## What is being asked
Please return every line below that contains the string "operation".

--- Provided material ---

/-! SUPPORT. Byte strings of numbers read back (R7), and the polynomials the lattice engine stores. -/
namespace Sys2Proof.Machine

/-! ### Byte strings -/

@[simp] theorem length_le (n v : Nat) : (le n v).length = n := by
  induction n generalizing v with
  | zero => rfl
  | succ n ih => simp [le, ih]
@[simp] theorem length_be (n v : Nat) : (be n v).length = n := by simp [be]
/-- A little-endian string holds its number, cut to its bytes. -/
theorem ofLe_le (n v : Nat) : ofLe (le n v) = v % 256 ^ n := by
  induction n generalizing v with
  | zero => simp [le, ofLe, Nat.mod_one]
  | succ n ih =>
    simp only [le, ofLe, ih, BitVec.toNat_ofNat]
    rw [show 256 ^ (n + 1) = 256 * 256 ^ n from Nat.pow_succ', Nat.mod_mul]
/-- A big-endian one likewise. -/
theorem ofBe_be (n v : Nat) : ofBe (be n v) = v % 256 ^ n := by simp [ofBe, be, ofLe_le]

/-! ### Polynomials (R83) -/

@[simp] theorem length_coeffs (n : Nat) (b : Bytes) : (coeffs n b).length = n := by
  induction n generalizing b with
  | zero => rfl
  | succ n ih => simp [coeffs, ih]
/-- The coefficients of stored coefficients, when four bytes hold the modulus. -/
theorem coeffs_polyBytes {q : Nat} (hq : 0 < q) (hw : q ≤ 256 ^ 4) (c : List Nat) : coeffs c.length (polyBytes q c) = c.map (· % q) := by
  induction c with
  | nil => rfl
  | cons x r ih =>
    have hx : x % q % 256 ^ 4 = x % q := Nat.mod_eq_of_lt (Nat.lt_of_lt_of_le (Nat.mod_lt x hq) hw)
    have htake : (polyBytes q (x :: r)).take 4 = le 4 (x % q) := List.take_left' (length_le 4 _)
    have hdrop : (polyBytes q (x :: r)).drop 4 = polyBytes q r := List.drop_left' (length_le 4 _)
    simp only [List.length_cons, coeffs, htake, hdrop, ofLe_le, hx, ih, List.map_cons]
@[simp] theorem length_polyBytes (q : Nat) (c : List Nat) : (polyBytes q c).length = 4 * c.length := by
  induction c with
  | nil => rfl
  | cons x r ih =>
    have hcons : polyBytes q (x :: r) = le 4 (x % q) ++ polyBytes q r := rfl
    simp only [hcons, List.length_append, length_le, ih, List.length_cons]
    omega
/-- The moduli are positive and fit a coefficient's four bytes. -/
theorem latModOf_pos_le (l : LatF) : 0 < latModOf l ∧ latModOf l ≤ 256 ^ 4 := by
  unfold latModOf latMod
  split <;> decide
/-- What is stored of an operation coefficient by coefficient. -/
theorem coeffs_latZip (l : LatF) (f : Nat → Nat → Nat) (a b : Bytes) :
    coeffs (latDeg l) (latZip l f a b) =
      List.zipWith (fun u v => f (u % latModOf l) (v % latModOf l) % latModOf l) (coeffs (latDeg l) a) (coeffs (latDeg l) b) := by
  obtain ⟨hpos, hfits⟩ := latModOf_pos_le l
  have hstored := coeffs_polyBytes hpos hfits
    (List.zipWith (fun x y => f (x % latModOf l) (y % latModOf l)) (coeffs (latDeg l) a) (coeffs (latDeg l) b))
  rw [List.length_zipWith, length_coeffs, length_coeffs, Nat.min_self, List.map_zipWith] at hstored
  exact hstored

/-- Settles O12: what `latZip` stores of each pair of coefficients, with the operation under the modulus. -/
theorem latticeArithmeticIsModular : Obligations.LatticeArithmeticIsModular := by
  intro l a b _ _ q n
  refine ⟨?_, ?_, ?_, by simp [latZip, n], ?_⟩
  · exact (coeffs_latZip ..).trans (by simp [q, n, Nat.add_mod])
  · exact (coeffs_latZip ..).trans (by simp [q, n, Nat.mul_mod])
  · exact (coeffs_latZip ..).trans (by simp [q, n])
  · intro c hc
    rw [coeffs_latZip, List.mem_iff_getElem] at hc
    obtain ⟨i, hi, rfl⟩ := hc
    rw [List.getElem_zipWith]
    exact Nat.mod_lt _ (latModOf_pos_le l).1

end Sys2Proof.Machine

/-! SUPPORT. How a command's outcome follows from the block it leaves. -/
namespace Sys2Proof.Machine

/-- A command whose block is `c` leaves that block. -/
theorem done_to {s : State} {b c : Block} (h : b = c) : done b s = .next (s.to c) := h ▸ rfl
/-- One whose block is the machine's own leaves the machine as it is. -/
theorem done_same {s : State} {b : Block} (h : b = s.toBlock) : done b s = .next s := h ▸ rfl
/-- An outcome with another name for its block. -/
theorem next_to {s : State} {b c : Block} {o : Host.Outcome State Fault Refusal} (h : o = .next (s.to b)) (k : b = c) : o = .next (s.to c) := k ▸ h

---

## Answer to this problem
/-- What is stored of an operation coefficient by coefficient. -/
/-- Settles O12: what `latZip` stores of each pair of coefficients, with the operation under the modulus. -/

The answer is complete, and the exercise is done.